__Work instruction__
Please repeat, from the entries that follow, the lines from the one containing "word (R69). -/" through the one containing "zero (R36). -/" exactly, adding nothing.

** Input data follows **

/-! Fields after `startOp`. -/
@[simp] theorem startOp_cfg (i : Instr) (is : List Item) (s : State) : (startOp i is s).cfg = s.cfg := rfl
@[simp] theorem startOp_busy (i : Instr) (is : List Item) (s : State) : (startOp i is s).busy = true := rfl
@[simp] theorem startOp_op (i : Instr) (is : List Item) (s : State) : (startOp i is s).op = some ⟨i, is⟩ := rfl
@[simp] theorem startOp_seq (i : Instr) (is : List Item) (s : State) : (startOp i is s).seq = 0 := rfl
@[simp] theorem startOp_err (i : Instr) (is : List Item) (s : State) : (startOp i is s).err = s.err := rfl
@[simp] theorem startOp_race (i : Instr) (is : List Item) (s : State) : (startOp i is s).race = s.race := rfl
@[simp] theorem startOp_busOpen (i : Instr) (is : List Item) (s : State) : (startOp i is s).busOpen = s.busOpen := rfl
@[simp] theorem startOp_pins (i : Instr) (is : List Item) (s : State) : (startOp i is s).pins = s.pins := rfl
@[simp] theorem startOp_canvas (i : Instr) (is : List Item) (s : State) : (startOp i is s).canvas = s.canvas := rfl
@[simp] theorem startOp_shadow (i : Instr) (is : List Item) (s : State) : (startOp i is s).shadow = s.shadow := rfl
@[simp] theorem startOp_trace (i : Instr) (is : List Item) (s : State) : (startOp i is s).trace = s.trace := rfl
@[simp] theorem startOp_encOut (i : Instr) (is : List Item) (s : State) : (startOp i is s).encOut = s.encOut := rfl
@[simp] theorem startOp_panel (i : Instr) (is : List Item) (s : State) : (startOp i is s).panel = s.panel := rfl
@[simp] theorem startOp_now (i : Instr) (is : List Item) (s : State) : (startOp i is s).now = s.now := rfl
@[simp] theorem startOp_world (i : Instr) (is : List Item) (s : State) : (startOp i is s).world = s.world := rfl
@[simp] theorem startOp_watcher (i : Instr) (is : List Item) (s : State) : (startOp i is s).watcher = s.watcher := rfl
@[simp] theorem startOp_presented (i : Instr) (is : List Item) (s : State) : (startOp i is s).presented = s.presented := rfl
@[simp] theorem startOp_inputs (i : Instr) (is : List Item) (s : State) : (startOp i is s).inputs = s.inputs := rfl

/-! Fields after `setRace`. -/
@[simp] theorem setRace_cfg (s : State) : (setRace s).cfg = s.cfg := rfl
@[simp] theorem setRace_busy (s : State) : (setRace s).busy = s.busy := rfl
@[simp] theorem setRace_op (s : State) : (setRace s).op = s.op := rfl
@[simp] theorem setRace_seq (s : State) : (setRace s).seq = s.seq := rfl
@[simp] theorem setRace_err (s : State) : (setRace s).err = s.err := rfl
@[simp] theorem setRace_race (s : State) : (setRace s).race = true := rfl
@[simp] theorem setRace_busOpen (s : State) : (setRace s).busOpen = s.busOpen := rfl
@[simp] theorem setRace_pins (s : State) : (setRace s).pins = s.pins := rfl
@[simp] theorem setRace_canvas (s : State) : (setRace s).canvas = s.canvas := rfl
@[simp] theorem setRace_shadow (s : State) : (setRace s).shadow = s.shadow := rfl
@[simp] theorem setRace_trace (s : State) : (setRace s).trace = s.trace := rfl
@[simp] theorem setRace_encOut (s : State) : (setRace s).encOut = s.encOut := rfl
@[simp] theorem setRace_panel (s : State) : (setRace s).panel = s.panel := rfl
@[simp] theorem setRace_now (s : State) : (setRace s).now = s.now := rfl
@[simp] theorem setRace_world (s : State) : (setRace s).world = s.world := rfl
@[simp] theorem setRace_watcher (s : State) : (setRace s).watcher = s.watcher := rfl
@[simp] theorem setRace_presented (s : State) : (setRace s).presented = s.presented := rfl
@[simp] theorem setRace_inputs (s : State) : (setRace s).inputs = s.inputs := rfl

/-! Fields after `takeTransferAnswer`. -/
@[simp] theorem takeTransferAnswer_cfg (s : State) : (takeTransferAnswer s).cfg = s.cfg := rfl
@[simp] theorem takeTransferAnswer_busy (s : State) : (takeTransferAnswer s).busy = s.busy := rfl
@[simp] theorem takeTransferAnswer_op (s : State) : (takeTransferAnswer s).op = s.op := rfl
@[simp] theorem takeTransferAnswer_seq (s : State) : (takeTransferAnswer s).seq = s.seq := rfl
@[simp] theorem takeTransferAnswer_err (s : State) : (takeTransferAnswer s).err = s.err := rfl
@[simp] theorem takeTransferAnswer_race (s : State) : (takeTransferAnswer s).race = s.race := rfl
@[simp] theorem takeTransferAnswer_busOpen (s : State) : (takeTransferAnswer s).busOpen = s.busOpen := rfl
@[simp] theorem takeTransferAnswer_pins (s : State) : (takeTransferAnswer s).pins = s.pins := rfl
@[simp] theorem takeTransferAnswer_canvas (s : State) : (takeTransferAnswer s).canvas = s.canvas := rfl
@[simp] theorem takeTransferAnswer_shadow (s : State) : (takeTransferAnswer s).shadow = s.shadow := rfl
@[simp] theorem takeTransferAnswer_trace (s : State) : (takeTransferAnswer s).trace = s.trace := rfl
@[simp] theorem takeTransferAnswer_encOut (s : State) : (takeTransferAnswer s).encOut = s.encOut := rfl
@[simp] theorem takeTransferAnswer_panel (s : State) : (takeTransferAnswer s).panel = s.panel := rfl
@[simp] theorem takeTransferAnswer_now (s : State) : (takeTransferAnswer s).now = s.now := rfl
@[simp] theorem takeTransferAnswer_world (s : State) : (takeTransferAnswer s).world = { s.world with transfers := s.world.transfers.advance } := rfl
@[simp] theorem takeTransferAnswer_watcher (s : State) : (takeTransferAnswer s).watcher = s.watcher := rfl
@[simp] theorem takeTransferAnswer_presented (s : State) : (takeTransferAnswer s).presented = s.presented := rfl
@[simp] theorem takeTransferAnswer_inputs (s : State) : (takeTransferAnswer s).inputs = s.inputs := rfl

/-! Fields after `takeCallAnswer`. -/
@[simp] theorem takeCallAnswer_cfg (s : State) : (takeCallAnswer s).cfg = s.cfg := rfl
@[simp] theorem takeCallAnswer_busy (s : State) : (takeCallAnswer s).busy = s.busy := rfl
@[simp] theorem takeCallAnswer_op (s : State) : (takeCallAnswer s).op = s.op := rfl
@[simp] theorem takeCallAnswer_seq (s : State) : (takeCallAnswer s).seq = s.seq := rfl
@[simp] theorem takeCallAnswer_err (s : State) : (takeCallAnswer s).err = s.err := rfl
@[simp] theorem takeCallAnswer_race (s : State) : (takeCallAnswer s).race = s.race := rfl
@[simp] theorem takeCallAnswer_busOpen (s : State) : (takeCallAnswer s).busOpen = s.busOpen := rfl
@[simp] theorem takeCallAnswer_pins (s : State) : (takeCallAnswer s).pins = s.pins := rfl
@[simp] theorem takeCallAnswer_canvas (s : State) : (takeCallAnswer s).canvas = s.canvas := rfl
@[simp] theorem takeCallAnswer_shadow (s : State) : (takeCallAnswer s).shadow = s.shadow := rfl
@[simp] theorem takeCallAnswer_trace (s : State) : (takeCallAnswer s).trace = s.trace := rfl
@[simp] theorem takeCallAnswer_encOut (s : State) : (takeCallAnswer s).encOut = s.encOut := rfl
@[simp] theorem takeCallAnswer_panel (s : State) : (takeCallAnswer s).panel = s.panel := rfl
@[simp] theorem takeCallAnswer_now (s : State) : (takeCallAnswer s).now = s.now := rfl
@[simp] theorem takeCallAnswer_world (s : State) : (takeCallAnswer s).world = { s.world with calls := s.world.calls.advance } := rfl
@[simp] theorem takeCallAnswer_watcher (s : State) : (takeCallAnswer s).watcher = s.watcher := rfl
@[simp] theorem takeCallAnswer_presented (s : State) : (takeCallAnswer s).presented = s.presented := rfl
@[simp] theorem takeCallAnswer_inputs (s : State) : (takeCallAnswer s).inputs = s.inputs := rfl

/-! Fields after `succeed`. -/
@[simp] theorem succeed_cfg (it : Item) (s : State) : (succeed it s).cfg = s.cfg := rfl
@[simp] theorem succeed_busy (it : Item) (s : State) : (succeed it s).busy = s.busy := rfl
@[simp] theorem succeed_op (it : Item) (s : State) : (succeed it s).op = s.op := rfl
@[simp] theorem succeed_seq (it : Item) (s : State) : (succeed it s).seq = s.seq + 1 := rfl
@[simp] theorem succeed_err (it : Item) (s : State) : (succeed it s).err = s.err := rfl
@[simp] theorem succeed_race (it : Item) (s : State) : (succeed it s).race = s.race := rfl
@[simp] theorem succeed_busOpen (it : Item) (s : State) : (succeed it s).busOpen = (s.busOpen || decide (Edit.busOpen ∈ it.onOk)) := rfl
@[simp] theorem succeed_pins (it : Item) (s : State) : (succeed it s).pins = pinsAfter it.event s.pins := rfl
@[simp] theorem succeed_canvas (it : Item) (s : State) : (succeed it s).canvas = s.canvas := rfl
@[simp] theorem succeed_shadow (it : Item) (s : State) : (succeed it s).shadow = it.onOk.foldl editShadow s.shadow := rfl
@[simp] theorem succeed_trace (it : Item) (s : State) : (succeed it s).trace = s.trace ++ [it.event] := rfl
@[simp] theorem succeed_encOut (it : Item) (s : State) : (succeed it s).encOut = s.encOut := rfl
@[simp] theorem succeed_panel (it : Item) (s : State) : (succeed it s).panel = panelSee s.cfg (eventTime it.event s) s.pins.dc it.event s.panel := rfl
@[simp] theorem succeed_now (it : Item) (s : State) : (succeed it s).now = eventTime it.event s := rfl
@[simp] theorem succeed_world (it : Item) (s : State) : (succeed it s).world = { s.world with gaps := s.world.gaps.advance } := rfl
@[simp] theorem succeed_watcher (it : Item) (s : State) : (succeed it s).watcher = s.watcher := rfl
@[simp] theorem succeed_presented (it : Item) (s : State) : (succeed it s).presented = s.presented := rfl
@[simp] theorem succeed_inputs (it : Item) (s : State) : (succeed it s).inputs = s.inputs := rfl
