-- ==== Sys2Proof/Tests/Slice0.lean ====
section
/-! SUPPORT. Tests of single steps, each expected value from spec/ (95_test_vectors.md unless another file is named), and
for every statement with hypotheses a state and operands that meet them. -/

namespace Sys2Proof.Tests.Slice0

open Sys2Proof Sys2Proof.Machine Sys2Proof.Safety

/-! ### A bench: a 2 × 2 block, four bytes a transfer, after SETUP, whose next answers are given. -/

/-- W = H = 2, `CHUNK_BYTES` 4 (program P3), the OPEN parameters at numbers of the test's own. -/
def benchCfg : Config where
  width := 2
  height := 2
  rot := .cw90
  madctlByte := 0x70#8
  colmodByte := 0x55#8
  resetSettleMs := 10
  sleepOutMs := 120
  chunkBytes := 4
  spiMode := 0
  spiHzMax := 40000000
  spiHz := 40000000
  spiBus := 0
  spiDevice := 1
  pinReset := 27
  pinDc := 25
  pinBacklight := 24
  pinCs := 8
  buttonPins := [5]
  debounceMs := 300

/-- Every call succeeds and no time passes but the waits. -/
def goodWorld : World :=
  ⟨⟨List.replicate 32 .complete, 0⟩, ⟨[true, true, true], 0⟩, ⟨List.replicate 64 0, 0⟩, ⟨[true, true], 0⟩⟩

/-- The picture of program P3: red, green, blue, white. -/
def picture : Memory Colour := [(0, ⟨255, 0, 0⟩), (1, ⟨0, 255, 0⟩), (2, ⟨0, 0, 255⟩), (3, ⟨255, 255, 255⟩)]

/-- An awake and configured receiver after INIT_SEQUENCE (vector P2). -/
def awakeRegs : PanelRegs where
  mode := .awake
  tOk := 0
  madctl := some 0x70#8
  colmod := some 0x55#8
  dispOn := some true
  xs := none
  xe := none
  ys := none
  ye := none
  cmd := some 0x29#8
  idx := 0
  args := []
  ptr := .none
  latch := none
  gram := []

/-- The state the tests start from. -/
def bench : State where
  cfg := benchCfg
  busy := false
  op := none
  seq := 0
  err := .none
  race := false
  busOpen := true
  pins := ⟨.driven .high, .driven .low, .driven .high⟩
  canvas := picture
  shadow := ⟨.awake, some 0x70#8, some 0x55#8, some true, none, false⟩
  trace := [.pin .dc .low]
  encOut := []
  panel := ⟨none, some awakeRegs⟩
  now := 0
  world := goodWorld
  watcher := ⟨[], none, []⟩
  presented := []
  inputs := []

/-- The bench before SETUP. -/
def cold : State :=
  { bench with
    busOpen := false
    pins := ⟨.unconfigured, .unconfigured, .unconfigured⟩
    shadow := Shadow.unknown
    trace := []
    panel := Panel.undefined }

/-- The bench whose transfers answer as given. -/
def answering (l : List TransferAnswer) : State := { bench with world := { goodWorld with transfers := ⟨l, 0⟩ } }

/-- The bench with other receiver registers. -/
def withRegs (r : PanelRegs) : State := { bench with panel := ⟨none, some r⟩ }

/-- A window over the whole 2 × 2 panel is set. -/
def windowRegs : PanelRegs := { awakeRegs with xs := some 0, xe := some 1, ys := some 0, ye := some 1 }

/-- A memory-write frame at a pointer. -/
def writing (p : Ptr) (l : Option Byte) : PanelRegs := { windowRegs with cmd := some 0x2C#8, ptr := p, latch := l }

/-- A field of the next state. -/
def look {α : Type} (f : State → α) : Host.Outcome State Fault Refusal → Option α
  | .next t => some (f t)
  | .fault _ => none
  | .refused _ => none

/-- Run an instruction and look at a field. -/
def after {α : Type} (i : Instr) (s : State) (f : State → α) : Option α := look f (exec i s)

/-- The events an instruction adds to the trace. -/
def news (i : Instr) (s : State) : Option (List Event) := after i s fun t => t.trace.drop s.trace.length

/-! ### WellFormed: each check refuses (10_state.md R41) -/

theorem test_illformed_window_x0 : Instr.wellFormed (.setAddressWindow 32768 0 0 0) = false := by decide
theorem test_illformed_window_y0 : Instr.wellFormed (.setAddressWindow 0 (-32769) 0 0) = false := by decide
theorem test_illformed_window_x1 : Instr.wellFormed (.setAddressWindow 0 0 32768 0) = false := by decide
theorem test_illformed_window_y1 : Instr.wellFormed (.setAddressWindow 0 0 0 (-32769)) = false := by decide
theorem test_illformed_draw_x : Instr.wellFormed (.draw 32768 0 ⟨0, 0, 0⟩) = false := by decide
theorem test_illformed_draw_y : Instr.wellFormed (.draw 0 (-32769) ⟨0, 0, 0⟩) = false := by decide
theorem test_wellformed_window : Instr.wellFormed (.setAddressWindow (-32768) 32767 32767 (-32768)) = true := by decide
theorem test_wellformed_draw : Instr.wellFormed (.draw 32767 (-32768) ⟨0, 0, 0⟩) = true := by decide
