-- ==== Sys2Proof/Certificates/Slice0/Obligations.lean ====
section
/-! DEFINITION. The statements about the machine, each made from the spec's numbered rules. Every next state is written out, so
each equation is at once the result, the completion and the frame: what is not named in it is unchanged. -/

open Sys2Proof Sys2Proof.Machine

namespace Sys2Proof.Claims

/-- The state in which a fault has been taken and nothing else changed (R190). -/
def faulted (s : State) (c : Cause) (info : Word) : State :=
  { s with unit := { s.unit with fault := true, cause := c, errinfo := info } }

/-- The unit accepts commands: no fault is latched (R61). -/
def Accepting (s : State) : Prop := s.unit.fault = false

/-- The unit accepts commands and holds an instance (R69). -/
def Ready (s : State) : Prop := s.unit.fault = false ∧ s.unit.phase = .ready

/-- `R`, the number of rounds (R13). -/
def roundsOf (s : State) : Nat := s.unit.rf.toNat + s.unit.rp.toNat

/-- The command's word is the number `n`, which decodes to it (R62 to R67, R72). -/
def HasWord (i : Instr) (n : Nat) : Prop := (encode i).toNat = n ∧ decode (BitVec.ofNat 32 n) = .ok i

/-- A word of opcode `op` with a bit of `mbz` set raises `ILL_FIELD`, in either phase and whatever else it holds; one with none
set is a command, which is executed (R61, R68, R71). -/
def MustBeZero (op : BitVec 8) (mbz : Word) : Prop :=
  ∀ (s : State) (w : Word), w.extractLsb' 24 8 = op → s.unit.fault = false →
    (w &&& mbz ≠ 0 → command w s = .next (faulted s .illField w)) ∧
    (w &&& mbz = 0 → ∃ i, decode w = .ok i ∧ command w s = exec i s)

/-- While a fault is latched a word of opcode `op` other than `exact` is ignored (R61, R149, R150, R192). -/
def OnlyExactWord (op : BitVec 8) (exact : Word) : Prop :=
  ∀ (s : State) (w : Word), s.unit.fault = true → w.extractLsb' 24 8 = op → w ≠ exact → command w s = .next s

/-- In `CONFIG` phase the command raises `PHASE_NOT_READY` with its own word (R69). -/
def NeedsReady (i : Instr) : Prop :=
  ∀ s : State, s.unit.fault = false → s.unit.phase = .config →
    exec i s = .next (faulted s .phaseNotReady (encode i))

/-- Round r is full: `r < RFB` or `r ≥ RFB + RP` (R120). -/
def FullRound {b : Build} (u : UnitState b) (r : Nat) : Prop := r < u.rfb.toNat ∨ u.rfb.toNat + u.rp.toNat ≤ r

/-- Every item of the unit's state is zero (R36). -/
def AllZero {b : Build} (u : UnitState b) : Prop :=
  (∀ i : Fin 16, u.e[i] = 0) ∧ (∀ i : Fin b.t, u.x[i] = 0) ∧ u.phase = .config ∧ u.fault = false ∧ u.cause = .none ∧
  u.errinfo = 0 ∧ u.rf = 0 ∧ u.rfb = 0 ∧ u.rp = 0 ∧ u.opt = false ∧ u.alpha = 0 ∧ u.alphaInv = 0 ∧
  (∀ (k : Fin 6) (i j : Fin b.t), u.m[k][i][j] = 0) ∧ (∀ (r : Fin b.rmax) (i : Fin b.t), u.rc[r][i] = 0) ∧
  (∀ (k : Fin (b.rmax + 2)) (i : Fin b.t), u.trace[k][i] = 0) ∧ u.traceLen = 0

** End of Input data **

__Result of this task__
/-- In `CONFIG` phase the command raises `PHASE_NOT_READY` with its own word (R69). -/
def NeedsReady (i : Instr) : Prop :=
  ∀ s : State, s.unit.fault = false → s.unit.phase = .config →
    exec i s = .next (faulted s .phaseNotReady (encode i))

/-- Round r is full: `r < RFB` or `r ≥ RFB + RP` (R120). -/
def FullRound {b : Build} (u : UnitState b) (r : Nat) : Prop := r < u.rfb.toNat ∨ u.rfb.toNat + u.rp.toNat ≤ r

/-- Every item of the unit's state is zero (R36). -/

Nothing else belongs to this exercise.